A target fragment was amplified by PCR with special primers containing XhoI and NotI restriction sites. Seven bases of binding sites in 3’UTR were deleted to create a mutant version by means of special primers designed for overlap extension PCR. Then, the PCR product was cloned into the XhoI-and-NotI double-digested psi-CHECK™-2 plasmid (Promega, Madison, WI, USA) by means of T4 ligase (Biolabs, Beverly, MA, USA). All of the constructed vectors were confirmed by PCR and sequencing (BGI, Shenzhen, China). A chicken embryonic fibroblast cell line (DF1) was cultured and cotransfected with the constructed luciferase vector and a miRNA mimic or mimic negative control (mimic NC) with Lipofectamine™ 2000 (Thermo, Waltham, MA, USA). The cell lysates were harvested 48 h after transfection. The Renilla luciferase and firefly luciferase activities were measured using a Dual Luciferase Reporter Assay System (Promega). For each transfected group, the procedure was performed in triplicate in at least three independent experiments.

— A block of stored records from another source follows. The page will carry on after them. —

-- ==== Sys2Proof/Machine/State.lean ====
section
/-! DEFINITION. The state of one block instance as plain data, the reasons a step can stop, the error codes,
and the state after reset (10_state.md R20, R32; 60_exceptions.md R221). -/

namespace Sys2Proof.Machine

/-- A byte memory as cells (index, byte), in one canonical form: indices strictly rising, no cell equal
to what an unlisted index reads as (`Memory.unlisted` and `Memory.wf` in Machine/Ops.lean). -/
abbrev Memory := List Host.Cell

/-- One entry of the substitution map (10_state.md R26): `valid` is `MV[i]` (true is 1) and `key` is `MK[i]`. -/
structure SubstEntry where
  valid : Bool
  key : Byte
  deriving DecidableEq, Repr

/-- The register file `MV[0..2]`, `MK[0..2]` (10_state.md R26), entry `i` belonging to `CANON[i]`. -/
structure SubstMap where
  e0 : SubstEntry
  e1 : SubstEntry
  e2 : SubstEntry
  deriving DecidableEq, Repr

/-- The map after reset and after `UNE.CLR` (10_state.md R32): every `MV[i]` and `MK[i]` is 0. -/
def SubstMap.cleared : SubstMap :=
  { e0 := { valid := false, key := 0#8 }, e1 := { valid := false, key := 0#8 }, e2 := { valid := false, key := 0#8 } }

/-- The eight errors of 60_exceptions.md R221, in code order. -/
inductive ErrCode where
  /-- code 1: a computed check differs from the stored one -/
  | checksumMismatch
  /-- code 2: an out-of-range pad length -/
  | paddingInvalid
  /-- code 3: a range runs past the valid bytes -/
  | bufferUnderrun
  /-- code 4: two valid substitution keys with the same value -/
  | malformedInput
  /-- code 5: reserved for the host, never raised by the block -/
  | unsupportedTag
  /-- code 6: a key or range length the cipher does not accept -/
  | cipherLengthInvalid
  /-- code 7: an append past the capacity -/
  | bufferOverflow
  /-- code 8: the command word is not legal -/
  | illegalCommand
  deriving DecidableEq, Repr

/-- The complete state (10_state.md R20), field by field as the rule's table names it, and two fields of
the model's own at the end: the parameter `WCAP` and the commands the host has issued. -/
structure State where
  /-- `CRC` (R21) -/
  crc : Half
  /-- `SUM` (R22) -/
  sum : Half
  /-- `TR` (R27) -/
  tr : Raw12
  /-- `HR` (R27) -/
  hr : Raw12
  /-- `FV` (R28) -/
  fv : Word32
  /-- `MV[0..2]` and `MK[0..2]` (R26) -/
  smap : SubstMap
  /-- `PLAIN` (R24), true is 1 -/
  plain : Bool
  /-- `ERR` (R25) -/
  err : Byte
  /-- `EOP` (R25) -/
  eop : Byte
  /-- `WLEN` (R29) -/
  wlen : Index
  /-- `KLEN` (R29) -/
  klen : BitVec 6
  /-- `W` (20_memory.md R50) -/
  w : Memory
  /-- `K` (20_memory.md R51) -/
  k : Memory
  /-- MODEL'S OWN (log entry 1): the open parameter `WCAP` of 00_scope.md R7. The 24-bit width is its
  upper bound 2^24 - 1. No operation writes it. -/
  wcap : Index
  /-- MODEL'S OWN (log entry 2): the command words the host has issued and the block has not yet
  taken, next first (10_state.md R23: "takes a list of command words as the program and steps
  through it in list order"). -/
  cmds : List CmdWord
  deriving DecidableEq, Repr

/-- Why a step stops the machine. The spec has no such stop ("The block has no hang and no stuck state",
00_scope.md R17); these two stand for an access at an index the memory does not have, and can be
met only in a state whose length register exceeds the capacity, which no run reaches (log entry 6). -/
inductive Fault where
  /-- Raised by the accesses of Machine/Ops.lean to `n` bytes of `W` at `index` that run past `WCAP`
  (20_memory.md R50). Safe: no run from reset meets it. -/
  | outsideWorkingBuffer (index n : Nat)
  /-- Raised by `KEY.PUSH` at an index of `K` past 31 (20_memory.md R51). Safe: no run from reset
  meets it. -/
  | outsideKeyBuffer (index : Nat)
  deriving DecidableEq, Repr

/-- Why an instruction has no meaning. -/
inductive Refusal where
  /-- Answered by `exec` for an instruction that is not modelled yet; no arm answers it. Safe. -/
  | notModelled (mnemonic : String)
  deriving DecidableEq, Repr

/-- The machine right after power-on reset (10_state.md R32, 70_reset_and_hazards.md R240). `W` and `K`
list nothing (their contents are unspecified and unobservable); `wcap` is the model's choice (log
entry 1); no command has been issued (log entry 2). -/
def State.reset : State where
  crc := Config.crcInit
  sum := 0#16
  tr := 0#12
  hr := 0#12
  fv := 0#32
  smap := SubstMap.cleared
  plain := false
  err := 0#8
  eop := 0#8
  wlen := 0#24
  klen := 0#6
  w := []
  k := []
  wcap := Config.wcapAtReset
  cmds := []

/-- What an operation answers. -/
abbrev Out := Host.Outcome State Fault Refusal

end Sys2Proof.Machine
end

Quantitative real-time PCR (qRT-PCR)
The expression levels of some selected mRNAs and lncRNAs were validated by qRT-PCR. The PrimeScript™ RT Reagent kit with gDNA Eraser (TaKaRa, Dalian, China) was used to synthesize the cDNA according to manufacturer instructions. The qRT-PCR was performed using the SYBR Green method in a LightCycler® 96 instrument. Each reaction contained 5 μL of SYBR Green PCR Master Mix (TaKaRa), 3.5 μL of RNase-free water, 0.5 μL each of forward and reverse primers, and 0.5 μL of extracted cDNA. The reactions were amplified using the following conditions: denaturation at 95 °C for 5 min; followed by 40 PCR cycles at 95 °C for 30 s, 60 °C for 30 s, and 72 °C for 20 s; and then a further 10-min extension at 72 °C. All reactions were performed in triplicate. The expression levels were measured in terms of the cycle threshold (Ct) and then normalized to the expression of β-actin using the 2−△△Ct method. The primers used were designed using the NCBI Primer-BLAST tool and synthesized by Sangon Biotech (Shanghai, China). All primer sequences are listed in Table S6.

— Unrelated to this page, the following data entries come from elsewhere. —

/-! ### The valid bytes after a write of another register -/

@[simp] theorem State.setCrc_wBytes (s : State) (v : Half) : (s.setCrc v).wBytes = s.wBytes := rfl
@[simp] theorem State.setCrc_kBytes (s : State) (v : Half) : (s.setCrc v).kBytes = s.kBytes := rfl
@[simp] theorem State.setSum_wBytes (s : State) (v : Half) : (s.setSum v).wBytes = s.wBytes := rfl
@[simp] theorem State.setSum_kBytes (s : State) (v : Half) : (s.setSum v).kBytes = s.kBytes := rfl
@[simp] theorem State.setTH_wBytes (s : State) (t h : Raw12) : (s.setTH t h).wBytes = s.wBytes := rfl
@[simp] theorem State.setTH_kBytes (s : State) (t h : Raw12) : (s.setTH t h).kBytes = s.kBytes := rfl
@[simp] theorem State.setFv_wBytes (s : State) (v : Word32) : (s.setFv v).wBytes = s.wBytes := rfl
@[simp] theorem State.setFv_kBytes (s : State) (v : Word32) : (s.setFv v).kBytes = s.kBytes := rfl
@[simp] theorem State.setMap_wBytes (s : State) (m : SubstMap) : (s.setMap m).wBytes = s.wBytes := rfl
@[simp] theorem State.setMap_kBytes (s : State) (m : SubstMap) : (s.setMap m).kBytes = s.kBytes := rfl
@[simp] theorem State.setPlain_wBytes (s : State) (p : Bool) : (s.setPlain p).wBytes = s.wBytes := rfl
@[simp] theorem State.setPlain_kBytes (s : State) (p : Bool) : (s.setPlain p).kBytes = s.kBytes := rfl
@[simp] theorem State.setStatus_wBytes (s : State) (e op : Byte) : (s.setStatus e op).wBytes = s.wBytes := rfl
@[simp] theorem State.setStatus_kBytes (s : State) (e op : Byte) : (s.setStatus e op).kBytes = s.kBytes := rfl
@[simp] theorem State.setWlen_kBytes (s : State) (v : Index) : (s.setWlen v).kBytes = s.kBytes := rfl
@[simp] theorem State.setKlen_wBytes (s : State) (v : BitVec 6) : (s.setKlen v).wBytes = s.wBytes := rfl
@[simp] theorem State.setW_kBytes (s : State) (m : Memory) : (s.setW m).kBytes = s.kBytes := rfl
@[simp] theorem State.setK_wBytes (s : State) (m : Memory) : (s.setK m).wBytes = s.wBytes := rfl
@[simp] theorem State.setCmds_wBytes (s : State) (c : List CmdWord) : (s.setCmds c).wBytes = s.wBytes := rfl
@[simp] theorem State.setCmds_kBytes (s : State) (c : List CmdWord) : (s.setCmds c).kBytes = s.kBytes := rfl

end Sys2Proof.Machine
end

Expression of the miRNA was detected by stem-loop qRT-PCR. Reverse transcription of miRNAs was performed using miRNA-specific stem-loop primers and the PrimeScript RT Reagent Kit (TaKaRa). The primers used for reverse transcription and qRT-PCR were designed and purchased from GenePharma Co., Ltd. (Shanghai, China). The miRNA expression levels were normalized to the expression of U6, and the other protocols were the same as described above.
ChIP-quantitative PCR (ChIP-qPCR) analysis
The immunoprecipitated DNA fragments were also used to verify the interaction of ERα and selected binding sites by ChIP-qPCR. Meanwhile, 20% of starting chromatin without chromatin immunoprecipitation served as input to represent the unselected DNA content. The fold enrichment method was chosen to normalize the ChIP-qPCR data: Fold enrichment = log2−ΔΔCt, ΔCt = Ct (IP) − Ct (Input) − log25, ΔΔCt = ΔCt − ΔCt (IgG). Gene-specific primers for the putative binding-site regions were designed using the NCBI Primer-BLAST tool and synthesized by Sangon Biotech (Shanghai, China). All ChIP-qPCR primer sequences used are listed in Table S7.
Statistical analyses were carried out using SPSS version 20.0 (IBM, Chicago, IL, USA). One-way ANOVA were used for statistical analysis, followed by Dunnett’s test. The results were presented as Mean ± SEM of more than 6 replicates, p < 0.05 was considered statistically significant.